Report every line of the records that contains the word "from".

====== EXTRACTED DATA

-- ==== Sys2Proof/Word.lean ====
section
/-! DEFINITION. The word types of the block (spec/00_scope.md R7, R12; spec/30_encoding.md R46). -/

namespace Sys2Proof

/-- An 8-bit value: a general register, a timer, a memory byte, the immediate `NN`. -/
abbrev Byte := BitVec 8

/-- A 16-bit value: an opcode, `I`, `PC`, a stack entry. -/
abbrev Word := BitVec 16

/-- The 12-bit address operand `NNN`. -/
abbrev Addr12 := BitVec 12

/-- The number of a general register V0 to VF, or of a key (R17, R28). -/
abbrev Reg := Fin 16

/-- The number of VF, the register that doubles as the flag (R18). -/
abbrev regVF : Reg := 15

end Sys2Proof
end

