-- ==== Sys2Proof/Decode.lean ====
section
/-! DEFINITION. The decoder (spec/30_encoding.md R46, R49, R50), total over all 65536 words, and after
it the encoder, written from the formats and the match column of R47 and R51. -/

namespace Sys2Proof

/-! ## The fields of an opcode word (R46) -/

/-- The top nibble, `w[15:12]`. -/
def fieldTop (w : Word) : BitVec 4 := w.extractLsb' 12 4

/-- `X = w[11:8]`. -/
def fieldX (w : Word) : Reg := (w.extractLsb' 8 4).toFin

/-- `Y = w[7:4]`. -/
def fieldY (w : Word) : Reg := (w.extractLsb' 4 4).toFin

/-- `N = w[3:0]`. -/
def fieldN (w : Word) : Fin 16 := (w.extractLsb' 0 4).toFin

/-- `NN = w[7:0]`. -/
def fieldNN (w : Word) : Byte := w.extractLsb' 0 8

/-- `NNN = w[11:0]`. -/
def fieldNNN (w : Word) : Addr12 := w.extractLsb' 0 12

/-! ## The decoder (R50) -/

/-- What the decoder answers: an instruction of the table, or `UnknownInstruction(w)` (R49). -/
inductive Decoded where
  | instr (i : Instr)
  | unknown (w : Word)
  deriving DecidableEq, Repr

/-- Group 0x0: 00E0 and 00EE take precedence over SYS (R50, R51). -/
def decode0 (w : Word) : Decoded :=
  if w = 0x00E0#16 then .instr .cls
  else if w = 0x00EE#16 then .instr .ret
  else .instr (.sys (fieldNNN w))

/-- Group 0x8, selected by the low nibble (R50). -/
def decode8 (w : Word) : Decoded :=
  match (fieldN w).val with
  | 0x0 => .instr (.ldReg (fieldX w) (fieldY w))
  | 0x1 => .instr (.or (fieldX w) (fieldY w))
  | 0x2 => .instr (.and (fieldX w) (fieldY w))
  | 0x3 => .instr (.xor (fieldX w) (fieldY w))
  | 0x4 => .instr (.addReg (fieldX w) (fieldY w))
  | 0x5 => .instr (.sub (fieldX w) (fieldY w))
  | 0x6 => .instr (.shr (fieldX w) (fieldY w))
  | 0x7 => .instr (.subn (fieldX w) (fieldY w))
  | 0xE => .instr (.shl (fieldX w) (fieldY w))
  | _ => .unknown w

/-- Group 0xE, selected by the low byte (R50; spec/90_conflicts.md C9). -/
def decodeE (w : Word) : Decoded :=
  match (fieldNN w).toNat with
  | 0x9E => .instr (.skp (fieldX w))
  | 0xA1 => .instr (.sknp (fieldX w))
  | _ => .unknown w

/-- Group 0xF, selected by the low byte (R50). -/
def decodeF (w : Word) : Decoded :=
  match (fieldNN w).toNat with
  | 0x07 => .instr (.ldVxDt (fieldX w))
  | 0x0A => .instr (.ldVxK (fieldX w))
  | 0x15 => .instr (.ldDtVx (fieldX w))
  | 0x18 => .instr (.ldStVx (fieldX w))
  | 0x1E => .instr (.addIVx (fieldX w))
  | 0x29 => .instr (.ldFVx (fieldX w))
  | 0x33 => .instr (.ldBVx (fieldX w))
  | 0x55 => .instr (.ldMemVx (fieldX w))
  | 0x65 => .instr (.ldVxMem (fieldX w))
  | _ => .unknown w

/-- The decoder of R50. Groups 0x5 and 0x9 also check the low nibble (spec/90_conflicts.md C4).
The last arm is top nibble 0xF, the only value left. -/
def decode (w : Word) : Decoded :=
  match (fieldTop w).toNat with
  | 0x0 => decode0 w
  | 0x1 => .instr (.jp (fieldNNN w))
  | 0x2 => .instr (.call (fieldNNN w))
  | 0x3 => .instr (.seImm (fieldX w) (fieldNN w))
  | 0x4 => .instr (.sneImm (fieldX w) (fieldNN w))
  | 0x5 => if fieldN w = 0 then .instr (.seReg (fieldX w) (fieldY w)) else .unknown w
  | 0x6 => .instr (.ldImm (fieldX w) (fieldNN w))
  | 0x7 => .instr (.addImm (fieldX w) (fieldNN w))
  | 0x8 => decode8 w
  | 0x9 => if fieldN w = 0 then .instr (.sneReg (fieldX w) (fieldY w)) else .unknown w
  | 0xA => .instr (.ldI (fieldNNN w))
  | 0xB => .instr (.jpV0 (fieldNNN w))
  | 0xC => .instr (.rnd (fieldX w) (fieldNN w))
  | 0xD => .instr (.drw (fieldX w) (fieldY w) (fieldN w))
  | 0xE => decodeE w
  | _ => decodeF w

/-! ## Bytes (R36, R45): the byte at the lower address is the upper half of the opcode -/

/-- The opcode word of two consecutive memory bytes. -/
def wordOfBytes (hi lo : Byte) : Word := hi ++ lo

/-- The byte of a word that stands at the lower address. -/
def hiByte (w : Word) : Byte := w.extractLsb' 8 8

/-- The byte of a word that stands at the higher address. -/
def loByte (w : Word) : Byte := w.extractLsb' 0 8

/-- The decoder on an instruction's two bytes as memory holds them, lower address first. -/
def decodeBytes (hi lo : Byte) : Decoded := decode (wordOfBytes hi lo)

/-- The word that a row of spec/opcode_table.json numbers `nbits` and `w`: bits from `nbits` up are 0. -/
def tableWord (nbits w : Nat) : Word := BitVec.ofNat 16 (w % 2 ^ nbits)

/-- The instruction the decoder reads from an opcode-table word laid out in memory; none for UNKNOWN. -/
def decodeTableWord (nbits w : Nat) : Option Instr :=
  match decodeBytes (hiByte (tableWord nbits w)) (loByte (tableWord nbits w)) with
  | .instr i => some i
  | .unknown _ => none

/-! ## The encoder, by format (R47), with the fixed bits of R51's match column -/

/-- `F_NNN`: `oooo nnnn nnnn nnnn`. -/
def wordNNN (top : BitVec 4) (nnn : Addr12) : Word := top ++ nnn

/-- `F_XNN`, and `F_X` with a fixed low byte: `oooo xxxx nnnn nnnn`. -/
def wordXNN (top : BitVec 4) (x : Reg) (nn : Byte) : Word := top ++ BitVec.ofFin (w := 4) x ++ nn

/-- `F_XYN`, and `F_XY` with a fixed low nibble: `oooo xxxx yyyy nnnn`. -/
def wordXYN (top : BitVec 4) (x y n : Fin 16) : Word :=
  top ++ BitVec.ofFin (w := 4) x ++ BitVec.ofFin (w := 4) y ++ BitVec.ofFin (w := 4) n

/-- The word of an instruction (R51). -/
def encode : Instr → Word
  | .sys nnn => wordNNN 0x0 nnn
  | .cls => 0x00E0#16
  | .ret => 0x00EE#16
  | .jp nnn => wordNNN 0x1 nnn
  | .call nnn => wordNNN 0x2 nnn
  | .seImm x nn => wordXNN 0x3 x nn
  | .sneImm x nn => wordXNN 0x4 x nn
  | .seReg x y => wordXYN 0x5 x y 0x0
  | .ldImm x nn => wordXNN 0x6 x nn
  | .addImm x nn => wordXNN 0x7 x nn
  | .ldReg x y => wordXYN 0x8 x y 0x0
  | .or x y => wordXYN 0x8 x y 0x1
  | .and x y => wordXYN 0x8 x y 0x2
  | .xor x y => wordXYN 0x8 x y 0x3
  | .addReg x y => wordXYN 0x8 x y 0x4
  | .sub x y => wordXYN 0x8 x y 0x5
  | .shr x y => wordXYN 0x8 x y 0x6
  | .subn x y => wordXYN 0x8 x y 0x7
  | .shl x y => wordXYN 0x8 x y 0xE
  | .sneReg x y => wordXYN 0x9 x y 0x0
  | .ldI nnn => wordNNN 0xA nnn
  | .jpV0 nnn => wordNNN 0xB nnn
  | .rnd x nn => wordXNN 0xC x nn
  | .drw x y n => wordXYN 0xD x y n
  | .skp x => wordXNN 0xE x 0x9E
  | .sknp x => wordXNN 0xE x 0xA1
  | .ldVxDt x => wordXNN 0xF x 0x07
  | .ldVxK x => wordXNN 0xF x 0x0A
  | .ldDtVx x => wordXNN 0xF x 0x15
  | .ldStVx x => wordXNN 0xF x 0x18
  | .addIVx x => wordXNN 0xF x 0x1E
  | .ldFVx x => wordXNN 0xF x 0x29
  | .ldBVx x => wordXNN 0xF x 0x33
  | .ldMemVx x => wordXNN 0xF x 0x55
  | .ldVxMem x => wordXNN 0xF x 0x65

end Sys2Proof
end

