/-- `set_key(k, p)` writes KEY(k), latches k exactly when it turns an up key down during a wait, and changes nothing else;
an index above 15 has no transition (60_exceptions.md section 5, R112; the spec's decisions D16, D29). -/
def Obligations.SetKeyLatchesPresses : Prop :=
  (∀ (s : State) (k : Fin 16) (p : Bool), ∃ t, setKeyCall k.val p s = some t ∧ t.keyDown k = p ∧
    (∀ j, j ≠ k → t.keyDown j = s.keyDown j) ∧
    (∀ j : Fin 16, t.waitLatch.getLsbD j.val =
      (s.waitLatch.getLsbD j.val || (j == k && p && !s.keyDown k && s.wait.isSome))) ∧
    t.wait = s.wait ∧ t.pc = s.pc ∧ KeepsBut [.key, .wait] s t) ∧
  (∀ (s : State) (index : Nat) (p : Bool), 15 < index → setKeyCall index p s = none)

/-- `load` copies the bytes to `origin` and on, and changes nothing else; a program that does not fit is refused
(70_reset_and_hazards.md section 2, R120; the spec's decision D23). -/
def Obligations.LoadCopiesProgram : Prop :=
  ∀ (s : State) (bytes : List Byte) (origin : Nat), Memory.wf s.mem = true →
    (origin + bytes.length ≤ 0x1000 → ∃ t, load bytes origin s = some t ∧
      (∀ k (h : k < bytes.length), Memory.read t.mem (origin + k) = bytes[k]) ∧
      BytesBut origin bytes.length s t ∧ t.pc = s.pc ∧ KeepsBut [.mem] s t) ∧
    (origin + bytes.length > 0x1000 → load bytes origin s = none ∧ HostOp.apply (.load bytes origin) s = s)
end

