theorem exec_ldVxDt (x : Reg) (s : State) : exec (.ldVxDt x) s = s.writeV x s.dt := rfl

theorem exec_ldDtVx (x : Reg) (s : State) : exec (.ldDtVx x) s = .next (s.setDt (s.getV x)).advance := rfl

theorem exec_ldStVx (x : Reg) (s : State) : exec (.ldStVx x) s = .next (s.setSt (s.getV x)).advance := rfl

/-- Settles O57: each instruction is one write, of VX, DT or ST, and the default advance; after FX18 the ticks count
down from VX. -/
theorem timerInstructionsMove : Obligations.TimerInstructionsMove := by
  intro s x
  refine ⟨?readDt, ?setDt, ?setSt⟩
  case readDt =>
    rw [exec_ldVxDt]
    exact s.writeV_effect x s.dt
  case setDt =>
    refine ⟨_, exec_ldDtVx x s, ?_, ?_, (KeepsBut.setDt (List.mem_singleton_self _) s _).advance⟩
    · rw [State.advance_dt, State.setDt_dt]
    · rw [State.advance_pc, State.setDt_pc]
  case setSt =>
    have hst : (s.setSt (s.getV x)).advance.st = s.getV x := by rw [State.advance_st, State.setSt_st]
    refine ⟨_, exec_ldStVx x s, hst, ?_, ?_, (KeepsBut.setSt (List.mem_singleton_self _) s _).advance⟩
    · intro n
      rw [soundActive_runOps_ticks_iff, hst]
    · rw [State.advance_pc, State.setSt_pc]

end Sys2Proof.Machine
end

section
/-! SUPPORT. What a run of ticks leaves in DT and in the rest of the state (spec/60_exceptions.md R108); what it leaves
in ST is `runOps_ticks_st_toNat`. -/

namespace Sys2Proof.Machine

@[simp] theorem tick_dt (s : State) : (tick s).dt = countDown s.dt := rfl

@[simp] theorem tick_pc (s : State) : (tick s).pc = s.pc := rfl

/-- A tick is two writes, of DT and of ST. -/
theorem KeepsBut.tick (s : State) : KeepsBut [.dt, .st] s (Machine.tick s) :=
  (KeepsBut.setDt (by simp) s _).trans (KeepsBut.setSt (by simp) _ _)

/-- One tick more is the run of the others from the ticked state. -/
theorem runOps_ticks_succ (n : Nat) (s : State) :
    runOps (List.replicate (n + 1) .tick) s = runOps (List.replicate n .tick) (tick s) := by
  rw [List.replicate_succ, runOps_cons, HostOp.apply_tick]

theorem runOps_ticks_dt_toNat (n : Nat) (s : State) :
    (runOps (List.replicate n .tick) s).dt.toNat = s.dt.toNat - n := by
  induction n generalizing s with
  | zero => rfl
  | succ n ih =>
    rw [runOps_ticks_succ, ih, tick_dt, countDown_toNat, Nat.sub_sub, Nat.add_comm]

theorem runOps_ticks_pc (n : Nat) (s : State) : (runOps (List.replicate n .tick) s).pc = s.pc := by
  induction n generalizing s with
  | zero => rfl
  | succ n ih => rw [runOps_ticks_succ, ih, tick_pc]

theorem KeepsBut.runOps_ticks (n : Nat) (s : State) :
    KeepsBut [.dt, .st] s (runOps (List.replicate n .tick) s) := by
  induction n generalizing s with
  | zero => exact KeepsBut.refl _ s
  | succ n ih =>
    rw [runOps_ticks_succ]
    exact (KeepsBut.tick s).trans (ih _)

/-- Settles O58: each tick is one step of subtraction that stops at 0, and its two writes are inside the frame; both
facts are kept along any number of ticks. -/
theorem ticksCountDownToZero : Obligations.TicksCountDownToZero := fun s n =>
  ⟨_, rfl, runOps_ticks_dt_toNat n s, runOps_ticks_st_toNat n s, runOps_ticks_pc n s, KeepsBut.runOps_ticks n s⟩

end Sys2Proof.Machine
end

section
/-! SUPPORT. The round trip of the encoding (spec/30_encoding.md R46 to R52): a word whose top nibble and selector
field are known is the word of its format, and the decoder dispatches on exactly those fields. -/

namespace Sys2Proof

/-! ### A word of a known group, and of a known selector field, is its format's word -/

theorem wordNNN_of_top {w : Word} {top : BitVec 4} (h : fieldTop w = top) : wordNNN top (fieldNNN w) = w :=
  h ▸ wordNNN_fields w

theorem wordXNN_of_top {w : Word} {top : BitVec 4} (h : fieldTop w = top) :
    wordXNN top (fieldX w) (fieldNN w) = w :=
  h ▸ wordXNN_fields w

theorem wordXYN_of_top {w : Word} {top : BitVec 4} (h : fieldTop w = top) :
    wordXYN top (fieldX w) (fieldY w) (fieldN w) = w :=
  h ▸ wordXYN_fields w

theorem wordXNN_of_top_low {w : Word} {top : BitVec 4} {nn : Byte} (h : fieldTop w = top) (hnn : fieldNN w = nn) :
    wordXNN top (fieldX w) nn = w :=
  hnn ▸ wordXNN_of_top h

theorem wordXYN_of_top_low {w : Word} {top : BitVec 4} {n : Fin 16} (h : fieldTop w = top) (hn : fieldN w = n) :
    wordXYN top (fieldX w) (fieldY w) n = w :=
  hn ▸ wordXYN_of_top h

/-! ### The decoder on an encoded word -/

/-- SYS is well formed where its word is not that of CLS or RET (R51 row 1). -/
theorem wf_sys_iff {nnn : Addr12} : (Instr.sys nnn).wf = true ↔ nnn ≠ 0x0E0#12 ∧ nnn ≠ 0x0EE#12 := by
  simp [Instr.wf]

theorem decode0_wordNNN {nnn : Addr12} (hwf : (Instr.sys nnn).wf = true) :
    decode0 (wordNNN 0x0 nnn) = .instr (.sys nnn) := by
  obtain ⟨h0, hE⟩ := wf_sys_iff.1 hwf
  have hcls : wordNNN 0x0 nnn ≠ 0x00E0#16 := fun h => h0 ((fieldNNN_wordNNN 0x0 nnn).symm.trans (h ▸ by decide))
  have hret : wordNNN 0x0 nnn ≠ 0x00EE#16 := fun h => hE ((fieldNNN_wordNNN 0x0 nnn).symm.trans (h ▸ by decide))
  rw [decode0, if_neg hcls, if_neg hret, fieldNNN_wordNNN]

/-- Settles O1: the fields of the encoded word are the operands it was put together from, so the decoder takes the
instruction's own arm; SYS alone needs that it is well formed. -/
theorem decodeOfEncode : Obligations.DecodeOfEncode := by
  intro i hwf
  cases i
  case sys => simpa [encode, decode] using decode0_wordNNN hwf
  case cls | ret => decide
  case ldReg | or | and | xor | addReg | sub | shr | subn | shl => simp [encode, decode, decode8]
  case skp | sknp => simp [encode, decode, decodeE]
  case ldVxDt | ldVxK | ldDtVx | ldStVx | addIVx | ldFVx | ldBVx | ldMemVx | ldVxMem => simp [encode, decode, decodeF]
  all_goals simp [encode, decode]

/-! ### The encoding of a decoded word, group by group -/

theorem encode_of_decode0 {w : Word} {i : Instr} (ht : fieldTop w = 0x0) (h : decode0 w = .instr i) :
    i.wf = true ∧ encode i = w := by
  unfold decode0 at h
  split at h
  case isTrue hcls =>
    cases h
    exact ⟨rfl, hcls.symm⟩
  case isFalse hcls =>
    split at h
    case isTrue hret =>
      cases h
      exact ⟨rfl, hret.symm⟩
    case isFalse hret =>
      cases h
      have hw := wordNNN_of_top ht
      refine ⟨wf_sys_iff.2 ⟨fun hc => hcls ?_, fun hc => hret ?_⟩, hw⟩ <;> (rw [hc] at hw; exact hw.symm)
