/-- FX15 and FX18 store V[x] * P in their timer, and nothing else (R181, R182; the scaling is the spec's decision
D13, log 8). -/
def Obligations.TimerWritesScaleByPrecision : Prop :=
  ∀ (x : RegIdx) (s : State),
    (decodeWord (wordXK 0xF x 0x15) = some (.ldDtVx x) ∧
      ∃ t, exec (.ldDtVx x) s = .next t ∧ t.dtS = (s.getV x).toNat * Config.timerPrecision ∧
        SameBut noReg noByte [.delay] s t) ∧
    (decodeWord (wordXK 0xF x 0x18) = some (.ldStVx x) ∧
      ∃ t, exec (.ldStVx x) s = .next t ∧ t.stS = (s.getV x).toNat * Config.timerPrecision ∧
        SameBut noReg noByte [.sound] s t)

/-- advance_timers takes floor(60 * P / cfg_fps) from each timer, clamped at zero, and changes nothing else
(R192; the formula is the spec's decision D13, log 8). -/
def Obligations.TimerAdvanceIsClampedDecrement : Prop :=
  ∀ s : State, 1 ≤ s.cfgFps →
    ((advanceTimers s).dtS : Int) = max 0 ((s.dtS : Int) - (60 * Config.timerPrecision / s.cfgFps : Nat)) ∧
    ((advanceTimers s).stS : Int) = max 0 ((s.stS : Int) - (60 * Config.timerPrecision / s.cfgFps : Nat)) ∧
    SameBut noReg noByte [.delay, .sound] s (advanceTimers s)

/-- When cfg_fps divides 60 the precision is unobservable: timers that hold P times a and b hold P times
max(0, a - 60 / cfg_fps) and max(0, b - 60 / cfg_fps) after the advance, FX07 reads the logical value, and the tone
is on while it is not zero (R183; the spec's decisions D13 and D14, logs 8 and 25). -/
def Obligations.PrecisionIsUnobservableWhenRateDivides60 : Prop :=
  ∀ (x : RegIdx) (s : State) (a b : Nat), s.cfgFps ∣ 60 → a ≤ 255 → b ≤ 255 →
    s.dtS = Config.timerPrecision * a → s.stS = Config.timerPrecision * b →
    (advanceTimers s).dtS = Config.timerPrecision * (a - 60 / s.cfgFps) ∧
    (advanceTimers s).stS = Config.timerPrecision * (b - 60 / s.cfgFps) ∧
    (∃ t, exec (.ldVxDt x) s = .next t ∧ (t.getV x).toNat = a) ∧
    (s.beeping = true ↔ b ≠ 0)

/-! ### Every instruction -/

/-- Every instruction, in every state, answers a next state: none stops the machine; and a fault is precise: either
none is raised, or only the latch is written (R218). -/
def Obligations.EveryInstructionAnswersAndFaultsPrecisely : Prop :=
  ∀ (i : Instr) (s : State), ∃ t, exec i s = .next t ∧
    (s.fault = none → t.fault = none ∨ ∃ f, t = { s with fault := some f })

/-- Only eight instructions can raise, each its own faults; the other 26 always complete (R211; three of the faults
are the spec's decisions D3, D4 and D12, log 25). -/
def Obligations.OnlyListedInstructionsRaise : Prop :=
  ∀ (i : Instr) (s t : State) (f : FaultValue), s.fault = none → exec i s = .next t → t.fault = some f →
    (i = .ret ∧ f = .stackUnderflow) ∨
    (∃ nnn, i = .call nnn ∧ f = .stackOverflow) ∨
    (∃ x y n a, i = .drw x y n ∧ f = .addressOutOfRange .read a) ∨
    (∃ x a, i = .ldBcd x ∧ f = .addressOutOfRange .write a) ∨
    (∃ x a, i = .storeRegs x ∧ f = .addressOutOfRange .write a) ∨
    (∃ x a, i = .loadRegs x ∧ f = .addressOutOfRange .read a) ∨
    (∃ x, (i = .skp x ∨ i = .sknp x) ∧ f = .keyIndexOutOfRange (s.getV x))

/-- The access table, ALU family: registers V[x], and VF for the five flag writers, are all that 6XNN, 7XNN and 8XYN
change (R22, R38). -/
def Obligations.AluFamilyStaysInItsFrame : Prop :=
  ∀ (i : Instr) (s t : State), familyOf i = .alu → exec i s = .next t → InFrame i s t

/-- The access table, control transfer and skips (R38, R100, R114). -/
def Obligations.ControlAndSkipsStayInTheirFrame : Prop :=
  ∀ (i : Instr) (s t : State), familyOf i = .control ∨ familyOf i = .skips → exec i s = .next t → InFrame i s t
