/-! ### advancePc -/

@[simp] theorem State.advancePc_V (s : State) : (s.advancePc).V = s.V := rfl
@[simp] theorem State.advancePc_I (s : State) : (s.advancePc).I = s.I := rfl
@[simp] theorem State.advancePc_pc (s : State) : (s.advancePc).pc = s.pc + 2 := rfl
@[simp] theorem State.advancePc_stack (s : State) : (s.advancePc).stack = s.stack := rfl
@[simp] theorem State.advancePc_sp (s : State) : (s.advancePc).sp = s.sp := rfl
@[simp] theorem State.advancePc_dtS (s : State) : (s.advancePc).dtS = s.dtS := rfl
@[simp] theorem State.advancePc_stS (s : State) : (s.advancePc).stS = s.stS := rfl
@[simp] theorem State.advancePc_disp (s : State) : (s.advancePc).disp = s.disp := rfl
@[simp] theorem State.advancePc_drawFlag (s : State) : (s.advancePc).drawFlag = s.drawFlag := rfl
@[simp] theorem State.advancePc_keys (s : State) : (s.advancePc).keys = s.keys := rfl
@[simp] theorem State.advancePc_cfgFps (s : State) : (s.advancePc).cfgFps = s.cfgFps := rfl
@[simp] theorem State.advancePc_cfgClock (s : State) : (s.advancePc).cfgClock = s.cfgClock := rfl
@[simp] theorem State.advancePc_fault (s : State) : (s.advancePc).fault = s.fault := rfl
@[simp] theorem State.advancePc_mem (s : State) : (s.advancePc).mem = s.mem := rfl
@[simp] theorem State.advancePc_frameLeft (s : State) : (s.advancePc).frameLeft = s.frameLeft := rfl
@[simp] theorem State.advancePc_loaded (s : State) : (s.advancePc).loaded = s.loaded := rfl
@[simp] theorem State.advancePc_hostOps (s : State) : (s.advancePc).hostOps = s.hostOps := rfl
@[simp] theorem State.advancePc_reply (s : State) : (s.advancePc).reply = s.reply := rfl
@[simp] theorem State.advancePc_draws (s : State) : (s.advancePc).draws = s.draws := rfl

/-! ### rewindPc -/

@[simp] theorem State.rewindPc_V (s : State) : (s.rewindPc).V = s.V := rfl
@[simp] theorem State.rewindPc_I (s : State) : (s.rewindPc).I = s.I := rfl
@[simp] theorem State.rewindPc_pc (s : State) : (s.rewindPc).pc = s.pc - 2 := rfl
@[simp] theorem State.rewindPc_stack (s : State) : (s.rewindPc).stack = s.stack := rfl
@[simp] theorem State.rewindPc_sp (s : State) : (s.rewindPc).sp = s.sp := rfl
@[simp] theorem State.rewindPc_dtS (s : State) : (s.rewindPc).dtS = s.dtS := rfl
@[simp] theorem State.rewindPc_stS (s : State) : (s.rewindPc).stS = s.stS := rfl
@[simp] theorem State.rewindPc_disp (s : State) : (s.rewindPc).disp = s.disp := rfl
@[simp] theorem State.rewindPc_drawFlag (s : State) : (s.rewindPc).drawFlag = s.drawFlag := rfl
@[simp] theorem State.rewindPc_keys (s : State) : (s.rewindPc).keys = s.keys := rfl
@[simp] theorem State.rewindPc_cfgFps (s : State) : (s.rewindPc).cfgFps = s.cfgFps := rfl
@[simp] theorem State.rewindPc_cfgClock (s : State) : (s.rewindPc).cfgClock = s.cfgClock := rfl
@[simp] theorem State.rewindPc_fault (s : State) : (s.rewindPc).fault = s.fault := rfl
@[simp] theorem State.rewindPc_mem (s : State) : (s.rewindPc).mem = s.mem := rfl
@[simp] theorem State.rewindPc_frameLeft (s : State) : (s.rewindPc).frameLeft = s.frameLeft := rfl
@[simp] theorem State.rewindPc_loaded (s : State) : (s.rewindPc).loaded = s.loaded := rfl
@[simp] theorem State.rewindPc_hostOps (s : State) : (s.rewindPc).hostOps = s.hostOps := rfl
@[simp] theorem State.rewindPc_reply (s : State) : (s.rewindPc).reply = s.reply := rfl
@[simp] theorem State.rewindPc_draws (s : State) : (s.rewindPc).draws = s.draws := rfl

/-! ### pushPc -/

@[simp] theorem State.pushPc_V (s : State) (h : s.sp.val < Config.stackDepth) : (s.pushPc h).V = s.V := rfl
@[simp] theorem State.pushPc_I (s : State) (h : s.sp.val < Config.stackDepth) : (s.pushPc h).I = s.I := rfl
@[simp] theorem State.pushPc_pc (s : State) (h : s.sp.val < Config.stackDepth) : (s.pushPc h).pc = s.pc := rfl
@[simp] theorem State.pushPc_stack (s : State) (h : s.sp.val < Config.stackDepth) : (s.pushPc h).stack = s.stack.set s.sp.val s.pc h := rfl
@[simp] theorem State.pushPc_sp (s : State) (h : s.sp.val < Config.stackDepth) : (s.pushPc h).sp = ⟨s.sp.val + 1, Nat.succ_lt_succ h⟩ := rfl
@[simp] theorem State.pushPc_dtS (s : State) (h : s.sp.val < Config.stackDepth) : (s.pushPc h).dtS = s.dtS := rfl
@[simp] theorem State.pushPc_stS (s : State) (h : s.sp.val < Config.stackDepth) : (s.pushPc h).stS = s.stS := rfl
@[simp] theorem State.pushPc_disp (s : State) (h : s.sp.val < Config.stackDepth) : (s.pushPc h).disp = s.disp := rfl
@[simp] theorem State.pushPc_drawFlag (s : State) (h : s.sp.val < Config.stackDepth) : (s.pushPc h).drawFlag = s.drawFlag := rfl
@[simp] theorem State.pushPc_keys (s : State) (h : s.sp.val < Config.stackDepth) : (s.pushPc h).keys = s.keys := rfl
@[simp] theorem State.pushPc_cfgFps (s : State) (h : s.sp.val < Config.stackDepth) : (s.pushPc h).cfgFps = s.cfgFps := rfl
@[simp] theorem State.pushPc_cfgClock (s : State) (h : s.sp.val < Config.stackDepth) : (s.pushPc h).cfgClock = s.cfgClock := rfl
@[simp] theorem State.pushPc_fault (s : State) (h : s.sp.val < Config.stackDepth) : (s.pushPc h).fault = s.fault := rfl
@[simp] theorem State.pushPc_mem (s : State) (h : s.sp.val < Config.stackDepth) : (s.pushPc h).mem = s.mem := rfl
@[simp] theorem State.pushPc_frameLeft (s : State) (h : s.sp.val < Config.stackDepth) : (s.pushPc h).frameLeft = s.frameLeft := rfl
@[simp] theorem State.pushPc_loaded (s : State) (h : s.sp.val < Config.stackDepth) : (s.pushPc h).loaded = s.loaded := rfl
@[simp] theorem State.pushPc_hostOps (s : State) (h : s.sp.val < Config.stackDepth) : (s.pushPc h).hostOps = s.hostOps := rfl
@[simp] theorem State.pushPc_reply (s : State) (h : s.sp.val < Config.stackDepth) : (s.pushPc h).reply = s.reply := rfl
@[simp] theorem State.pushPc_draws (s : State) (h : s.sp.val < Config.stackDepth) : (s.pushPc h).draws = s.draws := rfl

============

▸ PROBLEM SOLUTION:
it the encoder, written from the formats and the match column of R47 and R51. -/
/-- The word that a row of spec/opcode_table.json numbers `nbits` and `w`: bits from `nbits` up are 0. -/
/-- The instruction the decoder reads from an opcode-table word laid out in memory; none for UNKNOWN. -/
down from VX. -/
/-- One tick more is the run of the others from the ticked state. -/
/-- Settles O1: the fields of the encoded word are the operands it was put together from, so the decoder takes the
/-- advance_timers takes floor(60 * P / cfg_fps) from each timer, clamped at zero, and changes nothing else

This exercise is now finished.